100 years of International Women's Day

February 29, 2008
Issue 

International Women's Day, observed on March 8, is a testimony to women struggling to better their lives.

In 1908, socialist women in the US called the first Women's Day: thousands of people took to the streets calling for women's suffrage and equality.

In 1909, 20-30,000 women garment workers struck in New York city for 13 weeks to improve their conditions. This struggle became the impetus for a global Women's Day.

During the second wave of the women's liberation movement, IWD became a day to raise demands centred on full legal, social and political rights; economic equality; reproductive control over one's own body; and 24-hour child care. Later the movement took up other fights and encompassed differing views on the nature of women's oppression and how to overcome it. The struggle took different forms, however the one unifying event was IWD, with political marches and a variety of political and social events.

Today IWD tends to be celebrated more symbolically with a week of social events.

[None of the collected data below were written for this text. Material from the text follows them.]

-- ==== Sys2Proof/Tests/Slice0.lean ====
section
/-! SUPPORT. Tests of one step each, with expected results from spec/95_test_vectors.md (V…) or worked by hand from the rule named,
and for each statement with hypotheses a witness that they can be met. -/

namespace Sys2Proof.Tests

open Sys2Proof Sys2Proof.Machine

/-- Reset, with `pc` and the bytes that stand there. -/
def codeAt (pc : Nat) (bytes : List Byte) : State :=
  State.withCode { State.reset with pc := BitVec.ofNat 9 pc } bytes

/-- The outcome is a next state that passes a check. -/
def nextIs (o : Result) (check : State → Bool) : Bool :=
  match o with
  | .next t => check t
  | .fault _ => false
  | .refused _ => false

/-- The outcome is the faulted state with this record (code, at, opcode) and cause, `pc` and `sp` as given. -/
def faults (o : Result) (code atPc : Nat) (op : Byte) (cause : Cause) (sp : Nat) : Bool :=
  nextIs o fun t => t.run == .faulted && t.pc.toNat == atPc && t.sp.toNat == sp && cause.code == code &&
    t.fault == some { cause := cause, atPc := BitVec.ofNat 9 atPc, opcode := op }

/-! ### Decoding: words written out from spec/30_encoding.md R55, R56 -/

theorem test_decode_formatZ :
    decode [0b00000001#8] = .ok (.hlt, []) ∧ decode [0b00010001#8, 0xFF#8] = .ok (.ret, [0xFF#8]) := by decide

theorem test_decode_formatR :
    decode [0b01000101#8, 0b00000011#8] = .ok (.push 3#8, []) ∧ decode [0b01000110#8, 0b00000011#8] = .ok (.pop 3#8, []) ∧
    decode [0b01000111#8, 0b00000111#8] = .ok (.prn 7#8, []) ∧ decode [0b01010000#8, 0b00000001#8] = .ok (.call 1#8, []) := by
  decide

theorem test_decode_formatRI :
    decode [0b10000010#8, 0b00000000#8, 0b00000101#8] = .ok (.ldi 0#8 5#8, []) := by decide

theorem test_decode_formatRR :
    decode [0b10100000#8, 0b00000010#8, 0b00000101#8] = .ok (.add 2#8 5#8, []) ∧
    decode [0b10100001#8, 0b00000010#8, 0b00000101#8] = .ok (.sub 2#8 5#8, []) ∧
    decode [0b10100010#8, 0b00000010#8, 0b00000101#8] = .ok (.mul 2#8 5#8, []) ∧
    decode [0b10100011#8, 0b00000010#8, 0b00000101#8] = .ok (.div 2#8 5#8, []) ∧
    decode [0b10101000#8, 0b00000010#8, 0b00000101#8] = .ok (.and 2#8 5#8, []) := by decide

/-- R59; the values are the spec's from general knowledge. -/
theorem test_decode_reserved :
    decode [0b10100111#8] = .ok (.cmp, []) ∧ decode [0b01100110#8] = .ok (.dec, []) ∧
    decode [0b01100101#8] = .ok (.inc, []) ∧ decode [0b10100100#8] = .ok (.mod, []) ∧
    decode [0b01101001#8] = .ok (.not, []) ∧ decode [0b10101010#8] = .ok (.or, []) ∧
    decode [0b10101011#8] = .ok (.xor, []) := by decide

theorem test_decode_refuses_by_name :
    decode [] = .error .noByte ∧ decode [0x00#8] = .error (.unsupported 0x00#8) ∧
    decode [0x82#8, 0x01#8] = .error (.operandMissing 0x82#8) := by decide

/-- The second byte of the table's numbering is bits 15..8, and an operand above `nbits` is zero. -/
theorem test_decodeTableWord :
    decodeTableWord 24 0x050082 = some (.ldi 0#8 5#8) ∧ decodeTableWord 16 0xFF0345 = some (.push 3#8) ∧
    decodeTableWord 8 0xA7 = some .cmp ∧ decodeTableWord 8 0x00 = none := by decide

theorem test_encode_call : encode (.call 1#8) = [0x50#8, 0x01#8] := by decide

/-! ### WellFormed: an ill-formed term for each check -/

theorem test_wellFormed_accepts : (Instr.ldi 7#8 0xFF#8).wellFormed = true ∧ Instr.hlt.wellFormed = true := by decide
theorem test_wellFormed_refuses_operandA : (Instr.push 8#8).wellFormed = false ∧ (Instr.ldi 8#8 0#8).wellFormed = false := by
  decide
theorem test_wellFormed_refuses_operandB : (Instr.add 0#8 8#8).wellFormed = false := by decide
theorem test_wellFormed_refuses_reserved : Instr.cmp.wellFormed = false := by decide

/-! ### One step -/

/-- V2: register 7 is not the stack pointer. -/
theorem test_ldi_V2 : nextIs (step (codeAt 0 [0x82#8, 0x07#8, 0xFF#8]))
    (fun t => t.reg 7 == 255#8 && t.pc == 3#9 && t.sp == 0xF4#8) = true := by decide

/-- V5: the end of memory. -/
theorem test_ldi_V5 : nextIs (step (codeAt 253 [0x82#8, 0x01#8, 0x77#8]))
    (fun t => t.reg 1 == 0x77#8 && t.pc == 256#9 && t.run == .endOfMemory && t.fault == none) = true := by decide

/-- V6: a needed operand at 256. -/
theorem test_ldi_V6 : faults (step (codeAt 254 [0x82#8, 0x01#8])) 2 254 0x82#8 (.memoryOutOfRange .operandFetch 256) 0xF4 = true := by
  decide

/-- V8. -/
theorem test_prn_V8 : nextIs (step ((codeAt 0 [0x47#8, 0x02#8]).setReg 2 200#8))
    (fun t => t.out == [200#8] && t.pc == 2#9 && t.reg 2 == 200#8) = true := by decide

/-- V10. -/
theorem test_prn_V10 : faults (step (codeAt 0 [0x47#8, 0x09#8])) 3 0 0x47#8 (.registerIndexOutOfRange .operandA 9#8) 0xF4 = true := by
  decide

/-- V14: halts in place at 255. -/
theorem test_hlt_V14 : nextIs (step (codeAt 255 [0x01#8])) (fun t => t.run == .halted && t.pc == 255#9 && t.fault == none) = true := by
  decide

/-- V19: a PUSH that overwrites its own opcode still executes as fetched. -/
theorem test_push_V19 : nextIs (step { (codeAt 0x10 [0x45#8, 0x01#8]).setReg 1 0x46#8 with sp := 0x0F#8 })
    (fun t => t.sp == 0x10#8 && t.readByte 0x10 == 0x46#8 && t.pc == 0x12#9 && t.run == .running) = true := by decide

/-- V17. -/
theorem test_push_V17 : faults (step { codeAt 0 [0x45#8, 0x00#8] with sp := 0xFF#8 }) 2 0 0x45#8
    (.memoryOutOfRange .stackPush 256) 0xFF = true := by decide

/-- V21: a POP at the reset `sp`. -/
theorem test_pop_V21 : nextIs (step ((codeAt 0 [0x46#8, 0x01#8]).writeByte 0xF4#8 0x99#8))
    (fun t => t.reg 1 == 0x99#8 && t.sp == 0xF3#8 && t.pc == 2#9 && t.readByte 0xF4 == 0x99#8) = true := by decide

/-- V23. -/
theorem test_pop_V23 : faults (step { codeAt 4 [0x46#8, 0x02#8] with sp := 0#8 }) 2 4 0x46#8
    (.memoryOutOfRange .stackPop (-1)) 0 = true := by decide

/-- V32: the largest return address. -/
theorem test_call_V32 : nextIs (step ((codeAt 253 [0x50#8, 0x01#8]).setReg 1 9#8))
    (fun t => t.sp == 0xF5#8 && t.readByte 0xF5 == 0xFF#8 && t.pc == 9#9 && t.run == .running) = true := by decide

/-- V33. -/
theorem test_call_V33 : faults (step ((codeAt 254 [0x50#8, 0x01#8]).setReg 1 9#8)) 2 254 0x50#8
    (.memoryOutOfRange .returnAddress 256) 0xF4 = true := by decide

/-- V39: a RET at the last address does not end the run. -/
theorem test_ret_V39 : nextIs (step ({ codeAt 255 [0x11#8] with sp := 0xF5#8 }.writeByte 0xF5#8 0x20#8))
    (fun t => t.pc == 0x20#9 && t.sp == 0xF4#8 && t.run == .running) = true := by decide

/-- V42. -/
theorem test_ret_V42 : faults (step { codeAt 0 [0x11#8] with sp := 0#8 }) 2 0 0x11#8 (.memoryOutOfRange .stackPop (-1)) 0 = true := by
  decide

/-- Two registers with the sources, and an ALU instruction on them. -/
def alu (op u v : Byte) : State := ((codeAt 0 [op, 0x00#8, 0x01#8]).setReg 0 u).setReg 1 v

/-- V52. -/
theorem test_add_V52 : nextIs (step (alu 0xA0#8 200#8 100#8)) (fun t => t.reg 0 == 44#8 && t.reg 1 == 100#8 && t.pc == 3#9) = true := by
  decide

/-- V82: index A is checked first. -/
theorem test_add_V82 : faults (step (codeAt 0 [0xA0#8, 0x09#8, 0x08#8])) 3 0 0xA0#8
    (.registerIndexOutOfRange .operandA 9#8) 0xF4 = true := by decide

/-- V51. -/
theorem test_sub_V51 : nextIs (step (alu 0xA1#8 3#8 5#8)) (fun t => t.reg 0 == 254#8 && t.reg 1 == 5#8) = true := by decide

/-- V60. -/
theorem test_mul_V60 : nextIs (step (alu 0xA2#8 200#8 3#8)) (fun t => t.reg 0 == 88#8) = true := by decide

/-- V60. -/
theorem test_div_V60 : nextIs (step (alu 0xA3#8 200#8 3#8)) (fun t => t.reg 0 == 66#8 && t.reg 1 == 3#8) = true := by decide

/-- V55. -/
theorem test_div_V55 : faults (step (alu 0xA3#8 0#8 0#8)) 4 0 0xA3#8 (.divideByZero 0 1) 0xF4 = true := by decide

/-- V65. -/
theorem test_and_V65 : nextIs (step (alu 0xA8#8 0xF0#8 0x3C#8)) (fun t => t.reg 0 == 0x30#8 && t.reg 1 == 0x3C#8) = true := by decide

/-- V113 to V119: the seven reserved names. -/
theorem test_reserved_V113 : ([0xA4#8, 0xA7#8, 0x65#8, 0x66#8, 0x69#8, 0xAA#8, 0xAB#8].all fun op =>
    faults (step (codeAt 0 [op])) 1 0 op .unsupportedInstruction 0xF4) = true := by decide

/-- V126 and V127. -/
theorem test_unsupported_V126 : faults (step (codeAt 255 [0xC0#8])) 1 255 0xC0#8 .unsupportedInstruction 0xF4 = true ∧
    faults (step (codeAt 254 [0x00#8])) 1 254 0x00#8 .unsupportedInstruction 0xF4 = true := by decide

/-- V141: a terminal state does nothing. -/
theorem test_terminal_V141 : nextIs (step { codeAt 256 [] with run := .endOfMemory })
    (fun t => t == { codeAt 256 [] with run := .endOfMemory }) = true := by decide

/-- The instruction placed at `pc` is the one the next step runs: `LDI r0, 5` (R90, example). -/
theorem test_withFetchWord : nextIs (step (State.reset.withFetchWord 24 0x050082)) (fun t => t.reg 0 == 5#8 && t.pc == 3#9) = true := by
  decide

/-! ### Witnesses: the hypotheses of each statement can be met, each clause at a boundary -/

theorem wit_OpcodeTellsLengthAndPcFlag : (Instr.call 8#8).wired = true := by decide

theorem wit_StepRunsDecodedInstruction :
    (codeAt 255 [0x11#8]).run = .running ∧ decode (codeWindow (codeAt 255 [0x11#8])) = .ok (.ret, []) := by decide

theorem wit_OperandFetchReadsWhatIsThereOrFaults :
    ((codeAt 253 [0xA0#8]).run = .running ∧ (codeAt 253 [0xA0#8]).pc.toNat ≤ 255 ∧
      isWired ((codeAt 253 [0xA0#8]).readByte 253) = true ∧ 253 + operandCount ((codeAt 253 [0xA0#8]).readByte 253) ≤ 255) ∧
    ((codeAt 254 [0x82#8]).run = .running ∧ isWired ((codeAt 254 [0x82#8]).readByte 254) = true ∧
      255 < 254 + operandCount ((codeAt 254 [0x82#8]).readByte 254)) := by decide

theorem wit_UnwiredByteRaisesUnsupportedInstruction :
    ((codeAt 255 [0xC0#8]).run = .running ∧ (codeAt 255 [0xC0#8]).pc.toNat ≤ 255 ∧
      (codeAt 255 [0xC0#8]).readByte 255 ∉
        [0x01#8, 0x11#8, 0x45#8, 0x46#8, 0x47#8, 0x50#8, 0x82#8, 0xA0#8, 0xA1#8, 0xA2#8, 0xA3#8, 0xA8#8]) ∧
    (Instr.prn 8#8).wired = true ∧ (codeAt 0 [0x47#8, 8#8]).fault = none ∧
    faults (exec (.prn 8#8) (codeAt 0 [0x47#8, 8#8])) 3 0 0x47#8 (.registerIndexOutOfRange .operandA 8#8) 0xF4 = true := by decide

theorem wit_ReservedNamesRaiseUnsupportedInstruction : (codeAt 255 [0xAB#8]).pc.toNat ≤ 255 := by decide

theorem wit_TerminalStatesAreAbsorbing : { codeAt 256 [] with run := .endOfMemory }.run ≠ .running := by decide

theorem wit_RunningEngineAlwaysHasNextCycle : (codeAt 255 [0x01#8]).run = .running ∧ (codeAt 255 [0x01#8]).pc.toNat ≤ 255 := by
  decide

/-- A state at the end of memory that a LDI reached, and one that is Faulted, both meet the invariant. -/
theorem wit_RunsNeverGetStuck : { codeAt 256 [] with run := .endOfMemory }.Inv :=
  ⟨by decide, by decide, by decide, by decide, fun _ h => nomatch h⟩

theorem wit_StepKeepsInvariant :
    (codeAt 253 [0x82#8, 0x01#8, 0x77#8]).Inv ∧
    nextIs (step (codeAt 253 [0x82#8, 0x01#8, 0x77#8])) (fun t => t.run == .endOfMemory) = true :=
  ⟨⟨by decide, by decide, by decide, by decide, fun _ h => nomatch h⟩, by decide⟩

theorem wit_FaultEntryIsPrecise :
    (codeAt 255 [0x82#8]).run = .running ∧ nextIs (step (codeAt 255 [0x82#8])) (fun t => t.run == .faulted) = true := by decide

theorem wit_FirstFailingCheckRaisesItsFault :
    (codeAt 0 [0xA3#8, 9#8, 1#8]).run = .running ∧
    firstFailingCheck (codeAt 0 [0xA3#8, 9#8, 1#8]) = some (.registerIndexOutOfRange .operandA 9#8) ∧
    firstFailingCheck { codeAt 254 [0x50#8, 1#8] with sp := 0xFF#8 } = some (.memoryOutOfRange .stackPush 256) ∧
    firstFailingCheck (codeAt 255 [0xC0#8]) = some .unsupportedInstruction ∧
    firstFailingCheck (codeAt 253 [0xA0#8, 0#8, 7#8]) = none := by decide

theorem wit_MemoryOutOfRangeComesFromFourSites :
    faults (step (codeAt 255 [0x45#8])) 2 255 0x45#8 (.memoryOutOfRange .operandFetch 256) 0xF4 = true ∧
    faults (step { codeAt 0 [0x50#8, 0#8] with sp := 0xFF#8 }) 2 0 0x50#8 (.memoryOutOfRange .stackPush 256) 0xFF = true ∧
    faults (step (codeAt 254 [0x50#8, 0#8])) 2 254 0x50#8 (.memoryOutOfRange .returnAddress 256) 0xF4 = true ∧
    faults (step { codeAt 0 [0x46#8, 0#8] with sp := 0#8 }) 2 0 0x46#8 (.memoryOutOfRange .stackPop (-1)) 0 = true := by decide

theorem wit_LdiLoadsItsImmediate :
    (Ready (codeAt 253 [0x82#8, 7#8, 0xFF#8]) 2 ∧ Names 7#8 7) ∧ 7 < (8#8 : Byte).toNat ∧
    OpcodeAt (codeAt 254 [0x82#8]) 0x82#8 ∧ 254 ≤ (codeAt 254 [0x82#8]).pc.toNat ∧
    CodeAt (codeAt 253 [0x82#8, 7#8, 0xFF#8]) [0x82#8, 7#8, 0xFF#8] :=
  ⟨⟨⟨by decide, by decide⟩, rfl⟩, by decide, ⟨by decide, by decide⟩, by decide, ⟨by decide, by decide⟩⟩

Typically, a prominent woman addresses a dinner, outlining the gains women have made, sometimes speaking of the continuing barriers, such as the "glass ceiling". Many of the issues faced by the majority of women are not taken up.

Today, with women an increasing majority of the working poor and welfare recipients in Australia, it is useful to remember the working-class roots of IWD. While many symbolic and legal barriers in the First World have been removed, the overall global economic and political disadvantage of women has not been overcome.

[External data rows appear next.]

-- ==== Sys2Proof/Syntax.lean ====
section
/-! DEFINITION. The operations of the block: one constructor for each row of the opcode table (R84). -/

namespace Sys2Proof

/-- The operations, in the table's order, one constructor a row. Where a row leaves bits of the EdgeMask
unexamined, the constructor carries the whole EdgeMask `e` of the tick; which values of `e` the row
admits is `Instr.wellFormed`. A row whose EdgeMask is fixed carries none. -/
inductive Instr where
  /-- HOLD_FIRE, row `00 1 ----` (R143). -/
  | holdFireP (e : Mask)
  /-- HOLD_FIRE, row `01 1 ----` (R143). -/
  | holdFireS (e : Mask)
  /-- HOLD_FIRE, row `10 1 ----` (R143). -/
  | holdFireF (e : Mask)
  /-- P_IDLE, row `00 0 0000` (R144). -/
  | pIdle
  /-- P_PUSH0, row `00 0 ---1` (R145). -/
  | pPush0 (e : Mask)
  /-- P_PUSH1, row `00 0 --10` (R146). -/
  | pPush1 (e : Mask)
  /-- P_CLRBLK, row `00 0 -100` (R147). -/
  | pClrblk (e : Mask)
  /-- P_ADV, row `00 0 1000` (R148). -/
  | pAdv
  /-- S_IDLE, row `01 0 0000` (R149). -/
  | sIdle
  /-- S_PUSH0, row `01 0 ---1` (R152). -/
  | sPush0 (e : Mask)
  /-- S_PUSH1, row `01 0 --10` (R153). -/
  | sPush1 (e : Mask)
  /-- S_CLRALL, row `01 0 -100` (R154). -/
  | sClrall (e : Mask)
  /-- S_ADV, row `01 0 1000` (R155). -/
  | sAdv
  /-- F_IDLE, row `10 0 00--` (R156). -/
  | fIdle (e : Mask)
  /-- F_CLRALL, row `10 0 -1--` (R157). -/
  | fClrall (e : Mask)
  /-- F_PACK, row `10 0 10--` (R158). -/
  | fPack (e : Mask)
  /-- SB_RAMP, row `11 0 0000` (R160). -/
  | sbRamp
  /-- SB_WAKE, row `11 0 ---1` (R159). -/
  | sbWake0 (e : Mask)
  /-- SB_WAKE, row `11 0 --10` (R159). -/
  | sbWake1 (e : Mask)
  /-- SB_WAKE, row `11 0 -100` (R159). -/
  | sbWake2 (e : Mask)
  /-- SB_WAKE, row `11 0 1000` (R159). -/
  | sbWake3
  /-- RESET, control row `1-`; the operand is the `tick` pin, which the row does not examine (R220). -/
  | reset (tick : Bool)
  /-- NOTICK, control row `00` (R161). -/
  | notick
  deriving DecidableEq, Repr

end Sys2Proof
end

The women's rights movements of the 19th and 20th centuries polarised along class and, in the case of the US, race lines. Bourgeois women's groups fought for the same rights as those of the men of their class — the right to vote based on the ownership of property, thus excluding the majority of women (and men in many countries).

Working-class movements sprang up that struggled against exclusion and exploitation, and the left wings of these movements mobilised women to struggle against their oppression. This led to bitter divisions within the socialist movement, with some holding the traditional view that women were subservient and should be economically and legally dependent on men.

This struggle was particularly polarised in the mass socialist movement in Europe. Clara Zetkin was a leader of the German Social Democratic Party (SPD) who tirelessly organised working women in the fight for their rights. She played a major role in the 1907 Second International Congress in Stuttgart, which endorsed the right of women to work, the creation of women's organisations in all socialist parties and campaigning for women's right to vote.

Zetkin's leading role was internationally recognised at the first International Conference of Socialist Women in the same year. She was elected secretary of the International Women's Bureau, and with Rosa Luxemburg proposed to the international socialist movement that March 8 be celebrated annually as International Working Women's Day.

Despite situations where political parties were banned and under severe repression by the state, women workers organised and mobilised for IWD. In Russia, Alexandra Kollontai organised illegal educational activities on the oppression of women in 1913. In 1914 a newspaper for women, Rabotnitsa (Woman Worker), was established, with the first issue due out on IWD. The women managed to put out seven issues before the outbreak of war later that year.

These activities culminated in the Petrograd demonstration by women textile workers in 1917. More than 200,000 women took to the streets on March 8 (February 23 by the Russian calender) demanding bread, opposing autocracy and calling for "the return of our husbands from the trenches". This day marked the beginning of the 1917 Russian Revolution, which gave women legal rights far ahead of many rights won in the West for another 50-60 years and some still not won today.

Around this time the communist movement established IWD and working-class women's mobilising as a priority. IWD became a rallying point with a class basis. In Australia, the Communist Party formed in 1920 and IWD continued to focus on struggles of working women and the unemployed during the destitution imposed by the Great Depression of the 1930s.

IWD maintained a class focus until the second wave in the 1960s, when the movement took up the central demands that affected all women. It became a unifying focus of struggle for women regardless of class, race and ethnicity in the ensuing struggles.